Acho que minha literatura acaba tendo muito disso: eu quero escrever sobre e para quem não é visto, quero usar um pouquinho do que eu tenho para fazer justiça. E isso está em todas as minhas histórias, agora que minha escrita amadureceu um pouco mais e minha visão do mundo também. Penso o máximo possível nisso ao escrever tudo, de um simples twit a um conto, um post de instagram ou aqui. Minha prosa costuma ser para o outro, muito pouco do que escrevo costuma ser pessoal e falar de mim (embora tenha muito de mim em tudo, também, inevitavelmente!)
Às vezes questiono se escrever é suficiente, com tanta coisa mais séria acontecendo no mundo. Tem gente com fome, tem gente sendo assassinada, perseguida e, não que eu não faça algo além de escrever, mas... eu quero oferecer um pedaço de papel com uma história? Aí me vem à mente o filme Os 7 de Chicago. Um dos personagens, se preparando para um discurso é questionado se deveria levar uma arma. Bobby Seale recusa, mesmo que os tempos estejam turbulentos. Então ele diz a frase que bateu direto em mim "Se eu soubesse usar isso (a arma), não precisaria fazer discursos."

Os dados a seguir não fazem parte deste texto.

-- ==== Sys2Proof/Proofs/FreedOffers.lean ====
section
/-!
SUPPORT. The offers to a freed entry, and the records that forget one (R129, R149).
-/
namespace Sys2Proof.Machine
open Relation

/-! ## The one frame that is offered to a freed entry (R149) -/

/-- A frame has been placed at the end of the queue. -/
def placesOne (s t : State) (f : LineFrame) : Prop :=
  t.txq.entries.map TxEntry.frame = s.txq.entries.map TxEntry.frame ++ [encodeFrame (ownNumber s) f] ∧
    t.txq.nextSeq = s.txq.nextSeq + 1

section
variable {s : State}

/-- Where a JOIN alone is held, it is placed. -/
theorem offerRound_join {reply : Bool} (hroom : s.txq.entries.length < 4) (hjoin : s.member.heldJoin = some reply)
    (hlockout : holds s .lockoutUnit = false) (hclock : holds s .clockUnit = false) :
    (offerRound s).member.heldJoin = none ∧
      placesOne s (offerRound s) (.join (flagByte reply) s.member.identity s.member.signature) := by
  have hholds : holds s .membership = true := (holds_membership_iff s).mpr (by rw [hjoin]; exact (nomatch ·))
  have hround : offerRound s = offerHeldJoin s := offerRound_of_one hholds fun p hp => by
    cases p with
    | lockoutUnit => exact hlockout
    | clockUnit => exact hclock
    | membership => exact absurd rfl hp
    | panelPort => rfl
  rw [hround, offerHeldJoin_some (decide_eq_true hroom) hjoin]
  exact ⟨rfl, placeFrame_frames .membership (joinFrame s reply) s, rfl⟩

theorem offerRound_lockout (hjoin : s.member.heldJoin = none) (hclock : holds s .clockUnit = false)
    (hlockout : holds s .lockoutUnit = true) : offerRound s = offerHeldLockout s := by
  refine offerRound_of_one hlockout fun p hp => ?_
  cases p with
  | lockoutUnit => exact absurd rfl hp
  | clockUnit => exact hclock
  | membership =>
    rw [holds, hjoin]
    rfl
  | panelPort => rfl

/-- A held CLAIM that is at or before every other is the one that is offered. -/
theorem bestClaim_of_least {r : Round} {i : Fin 8} {fs : Bool} {capture : Nat} (h : r.ownClaim[i] = .held fs capture)
    (hleast : ∀ (j : Fin 8) (fs' : Bool) (capture' : Nat), r.ownClaim[j] = .held fs' capture' →
      capture < capture' ∨ (capture = capture' ∧ i ≤ j)) : bestClaim r = some (i, fs, capture) := by
  cases hbest : bestClaim r with
  | none =>
    have hwaits := (bestClaim_none_iff r).mp hbest i
    rw [h] at hwaits
    exact absurd trivial hwaits
  | some w =>
    obtain ⟨hheld, hall⟩ := bestClaim_spec hbest
    obtain ⟨j, fs', capture'⟩ := w
    have hbefore := hleast j fs' capture' hheld
    have hafter : capture' < capture ∨ (capture' = capture ∧ j ≤ i) := hall i fs capture h
    obtain rfl : j = i := by omega
    obtain ⟨rfl, rfl⟩ : fs' = fs ∧ capture' = capture := by
      have heq : OwnClaim.held fs' capture' = .held fs capture := hheld.symm.trans h
      injection heq with h1 h2
      exact ⟨h1, h2⟩
    rfl

/-- Where the Lockout Unit alone holds frames, its CLAIM of the least capture is placed (R87). -/
theorem offerRound_claim {i : Fin 8} {fs : Bool} {capture : Nat} (hroom : s.txq.entries.length < 4)
    (hjoin : s.member.heldJoin = none) (hclock : holds s .clockUnit = false)
    (h : s.lockout.round.ownClaim[i] = .held fs capture)
    (hleast : ∀ (j : Fin 8) (fs' : Bool) (capture' : Nat), s.lockout.round.ownClaim[j] = .held fs' capture' →
      capture < capture' ∨ (capture = capture' ∧ i ≤ j)) :
    (offerRound s).lockout.round.ownClaim[i] = .queued s.txq.nextSeq ∧
      placesOne s (offerRound s) (claimFrame s.lockout.round i fs capture) := by
  have hlockout : holds s .lockoutUnit = true := (holds_lockout_iff s).mpr (.inl ⟨i, by rw [h]; trivial⟩)
  rw [offerRound_lockout hjoin hclock hlockout, offerHeldLockout_claim (decide_eq_true hroom) (bestClaim_of_least h hleast),
    offerClaim_placed (decide_eq_true hroom)]
  refine ⟨?_, placeFrame_frames _ _ s, rfl⟩
  show (s.lockout.round.ownClaim.set i _)[i] = _
  rw [vector_get_set8, if_pos rfl]

/-- Where its CLOSE is all that is held, it is placed (R85). -/
theorem offerRound_close (hroom : s.txq.entries.length < 4) (hjoin : s.member.heldJoin = none)
    (hclock : holds s .clockUnit = false) (hclaims : ∀ i : Fin 8, ¬ (s.lockout.round.ownClaim[i]).waits)
    (hclose : s.lockout.round.ownClose = .held) : (offerRound s).lockout.round.ownClose = .queued s.txq.nextSeq ∧
      placesOne s (offerRound s) (closeFrame s.lockout.round) := by
  have hlockout : holds s .lockoutUnit = true := (holds_lockout_iff s).mpr (.inr hclose)
  rw [offerRound_lockout hjoin hclock hlockout,
    offerHeldLockout_close (decide_eq_true hroom) ((bestClaim_none_iff _).mpr hclaims) hclose, offerClose_placed hroom]
  exact ⟨rfl, placeFrame_frames _ _ s, rfl⟩

/-- A held copy that is at or before every other is the one that is offered (R108). -/
theorem bestCopy_of_first {c p : Fin 4} {epoch : Byte} {since order : Nat}
    (h : (clockOf s c).copies[p] = .held epoch since order)
    (hfirst : ∀ (c' p' : Fin 4) (epoch' : Byte) (since' order' : Nat), (clockOf s c').copies[p'] = .held epoch' since' order' →
      heldFirst since order since' order' c p c' p') : bestCopy s = some (c, p) := by
  cases hbest : bestCopy s with
  | none =>
    have hwaits := (bestCopy_none_iff s).mp hbest c p
    rw [h] at hwaits
    exact absurd trivial hwaits
  | some w =>
    obtain ⟨d, q⟩ := w
    obtain ⟨k, hkey, hall⟩ := bestCopy_spec hbest
    have hwaits : ((clockOf s d).copies[q]).waits := by
      by_contra hn
      rw [copyKey_of_not_waits hn] at hkey
      exact nomatch hkey
    obtain ⟨epoch', since', order', hheld⟩ := (OwnCopy.waits_iff _).mp hwaits
    obtain rfl := Option.some.inj ((copyKey_of_held hheld).symm.trans hkey)
    have hafter := (keyAtMost_iff _ _).mp (hall c p _ (copyKey_of_held h))
    have hbefore := hfirst d q epoch' since' order' hheld
    unfold heldFirst at hbefore
    dsimp only at hafter
    have hplace : d = c ∧ q = p := by omega
    rw [hplace.1, hplace.2]

/-- Where the Segment Clock Unit alone holds copies, the first in its order is placed (R108). -/
theorem offerRound_copy {c p : Fin 4} {epoch : Byte} {since order : Nat} (hroom : s.txq.entries.length < 4)
    (hjoin : s.member.heldJoin = none) (hlockout : holds s .lockoutUnit = false)
    (h : (clockOf s c).copies[p] = .held epoch since order)
    (hfirst : ∀ (c' p' : Fin 4) (epoch' : Byte) (since' order' : Nat), (clockOf s c').copies[p'] = .held epoch' since' order' →
      heldFirst since order since' order' c p c' p') :
    (clockOf (offerRound s) c).copies[p] = .queued (clockOf s c).epoch s.txq.nextSeq ∧ placesOne s (offerRound s)
      (.fire (comparePoint s c p).cue 2 (BitVec.ofNat 8 (c.val * 16 + p.val) ++ (clockOf s c).epoch) 128) := by
  have hclock : holds s .clockUnit = true := (holds_clock_iff s).mpr ⟨c, p, by rw [h]; trivial⟩
  have hround : offerRound s = placeClockFire c p s := by
    rw [← offerHeldClock_some (decide_eq_true hroom) (bestCopy_of_first h hfirst)]
    refine offerRound_of_one hclock fun q hq => ?_
    cases q with
    | lockoutUnit => exact hlockout
    | clockUnit => exact absurd rfl hq
    | membership =>
      rw [holds, hjoin]
      rfl
    | panelPort => rfl
  rw [hround]
  exact ⟨placeClockFire_copy c p s, placeClockFire_frames c p s, rfl⟩

/-- One producer with a frame finds the last free entry. -/
theorem offerRound_fills (h : s.txq.entries.length = 3) (hsome : ∃ p, holds s p = true) : (offerRound s).txq.entries.length = 4 := by
  obtain ⟨p, hp⟩ := hsome
  have hlonger := offerRound_longer hp (by omega)
  have hbound := (offerRound_turn s).length
  omega

end

/-! ## What names an entry that leaves the queue (R129) -/

theorem OwnClaim.forget_held_iff {n : Nat} {x : OwnClaim} {fs : Bool} {capture : Nat} :
    x.forget n = .held fs capture ↔ x = .held fs capture := by
  cases x with
  | queued m => by_cases h : m = n <;> simp [OwnClaim.forget, h]
  | held fs' capture' => rfl
  | absent => rfl

theorem OwnClaim.forget_unnamed (n : Nat) (x : OwnClaim) : x.forget n ≠ .queued n := by
  cases x with
  | queued m => by_cases h : m = n <;> simp [OwnClaim.forget, h]
  | held fs' capture' => exact (nomatch ·)
  | absent => exact (nomatch ·)

theorem OwnClaim.forget_waits (n : Nat) (x : OwnClaim) : (x.forget n).waits ↔ x.waits := by
  simp only [OwnClaim.waits_iff, OwnClaim.forget_held_iff]

theorem OwnClose.forget_held_iff {n : Nat} {x : OwnClose} : x.forget n = .held ↔ x = .held := by
  cases x with
  | queued m => by_cases h : m = n <;> simp [OwnClose.forget, h]
  | held => rfl
  | absent => rfl

theorem OwnClose.forget_unnamed (n : Nat) (x : OwnClose) : x.forget n ≠ .queued n := by
  cases x with
  | queued m => by_cases h : m = n <;> simp [OwnClose.forget, h]
  | held => exact (nomatch ·)
  | absent => exact (nomatch ·)

theorem OwnCopy.forget_held_iff {n : Nat} {x : OwnCopy} {epoch : Byte} {since order : Nat} :
    x.forget n = .held epoch since order ↔ x = .held epoch since order := by
  cases x with
  | queued e m => by_cases h : m = n <;> simp [OwnCopy.forget, h]
  | held e a b => rfl
  | absent => rfl

theorem OwnCopy.forget_unnamed (n : Nat) (epoch : Byte) (x : OwnCopy) : x.forget n ≠ .queued epoch n := by
  cases x with
  | queued e m => by_cases h : m = n <;> simp [OwnCopy.forget, h]
  | held e a b => exact (nomatch ·)
  | absent => exact (nomatch ·)

theorem OwnCopy.forget_waits (n : Nat) (x : OwnCopy) : (x.forget n).waits ↔ x.waits := by
  simp only [OwnCopy.waits_iff, OwnCopy.forget_held_iff]

/-- An entry has left the queue and what names it: what the offers to the freed entry see. -/
structure Freed (n : Nat) (s t : State) : Prop where
  txq : t.txq = { s.txq with entries := s.txq.entries.filter fun x => x.seq != n } := by rfl
  heldJoin : t.member.heldJoin = s.member.heldJoin := by rfl
  identity : t.member.identity = s.member.identity := by rfl
  signature : t.member.signature = s.member.signature := by rfl
  straps : t.straps = s.straps := by rfl
  tables : t.tables = s.tables := by rfl
  round : t.lockout.round = { s.lockout.round with
    ownClaim := mapVec (OwnClaim.forget n) s.lockout.round.ownClaim, ownClose := s.lockout.round.ownClose.forget n } := by rfl
  records : t.clocks.records = mapVec (fun r => { r with copies := mapVec (OwnCopy.forget n) r.copies }) s.clocks.records := by rfl

namespace Freed
variable {n : Nat} {s t : State}

theorem ownClaim (h : Freed n s t) (i : Fin 8) : t.lockout.round.ownClaim[i] = (s.lockout.round.ownClaim[i]).forget n := by
  rw [h.round]
  exact mapVec_get _ _ i

theorem ownClose (h : Freed n s t) : t.lockout.round.ownClose = s.lockout.round.ownClose.forget n := by rw [h.round]

theorem clock (h : Freed n s t) (c : Fin 4) :
    clockOf t c = { clockOf s c with copies := mapVec (OwnCopy.forget n) (clockOf s c).copies } := by
  rw [clockOf, h.records, mapVec_get, clockOf]

theorem copy (h : Freed n s t) (c p : Fin 4) : (clockOf t c).copies[p] = ((clockOf s c).copies[p]).forget n := by
  rw [h.clock]
  exact mapVec_get _ _ p

theorem epoch (h : Freed n s t) (c : Fin 4) : (clockOf t c).epoch = (clockOf s c).epoch := by rw [h.clock]

theorem ownNumber (h : Freed n s t) : Machine.ownNumber t = Machine.ownNumber s := by
  rw [Machine.ownNumber, h.straps, Machine.ownNumber]

theorem comparePoint (h : Freed n s t) (c p : Fin 4) : Machine.comparePoint t c p = Machine.comparePoint s c p := by
  rw [Machine.comparePoint, h.tables, Machine.comparePoint]

theorem holds (h : Freed n s t) (p : Producer) : Machine.holds t p = Machine.holds s p := by
  rw [Bool.eq_iff_iff]
  cases p with
  | lockoutUnit =>
    rw [holds_lockout_iff, holds_lockout_iff, h.ownClose, OwnClose.forget_held_iff]
    simp only [h.ownClaim, OwnClaim.forget_waits]
  | clockUnit =>
    rw [holds_clock_iff, holds_clock_iff]
    simp only [h.copy, OwnCopy.forget_waits]
  | membership => rw [holds_membership_iff, holds_membership_iff, h.heldJoin]
  | panelPort => rfl

/-- The frame placed at a freed entry, in terms of the queue before the freeing. -/
theorem places {f : LineFrame} {u : State} (h : Freed n s t) (hp : placesOne t u f) :
    u.txq.entries.map TxEntry.frame = (s.txq.entries.filter fun x => x.seq != n).map TxEntry.frame ++
      [encodeFrame (Machine.ownNumber s) f] ∧ u.txq.nextSeq = s.txq.nextSeq + 1 := by
  obtain ⟨hframes, hseq⟩ := hp
  rw [h.txq, h.ownNumber] at hframes
  rw [h.txq] at hseq
  exact ⟨hframes, hseq⟩

end Freed

end Sys2Proof.Machine
end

Vou passar um pouco por um outro caminho antes de retomar esse ponto. Eu sempre tive umas questões com a Clarice Lispector. Enquanto todo mundo aclamava, eu desconfiava. Enquanto as pessoas achavam genial, eu achava confuso. Claro, eu era adolescente e estava lendo A hora da estrela e Perto do Coração Selvagem, que bagagem eu tinha pra compreender todas as camadas dos textos? Meu primeiro elogio à minha escrita vindo de uma completa estranha disse que eu escrevia parecido com ela. Aí eu fiquei intrigada. Como é que pode? Eu achei chique, claro, o nome dela faz volume. Mas eu ainda não estava satisfeita. Na faculdade, fiz uma disciplina inteira (80 horas!) dedicada aos contos dela. Continuei sem achar isso tudo e ainda por cima eu não me conformo com aquele conto do menino que come a galinha! Eu ainda não entendia, achava superestimada mesmo que ela tivesse algumas coisas que me tocassem e ficava sempre um tom que não sei explicar me incomodando. Não o tipo de incômodo bom que a literatura deve causar às vezes. Mas definitivamente um estorvo que me impedia de apreciar o que eu conhecia da obra dela. Até que agora, na mentoria de escrita, me deparei com uma crônica da Clarice. Eu ainda não tinha lido crônicas dela. E aí eu entendi tudo que diziam sobre ela. Eu, enfim, me vi na escrita dela. E fiquei nessa de ler algumas crônicas dela depois da aula com a minha mentora, Fernanda Rodrigues e com a Aline Caixeta.
Me deparei com muita coisa que conversou comigo, mas em especial, com essa crônica chamada Literatura e Justiça. Eu estou aí, em cada palavra dela. E espero fazer jus e justiça com o que eu escrevo. Eu não sei usar uma arma, como Bobby Seale também não sabia. E talvez, meu maior ato de pequena justiça, por menor que seja, seja escrever. Ele falava de agitar massas, mas eu acho que precisamos agitar todo dia um pouquinho cada um, pra que grandes discursos provoquem as reações que precisam provocar nas pessoas. É o que eu e a Clarice podemos fazer e a consciência disso me ajuda a entender para onde quero ir com a minha escrita.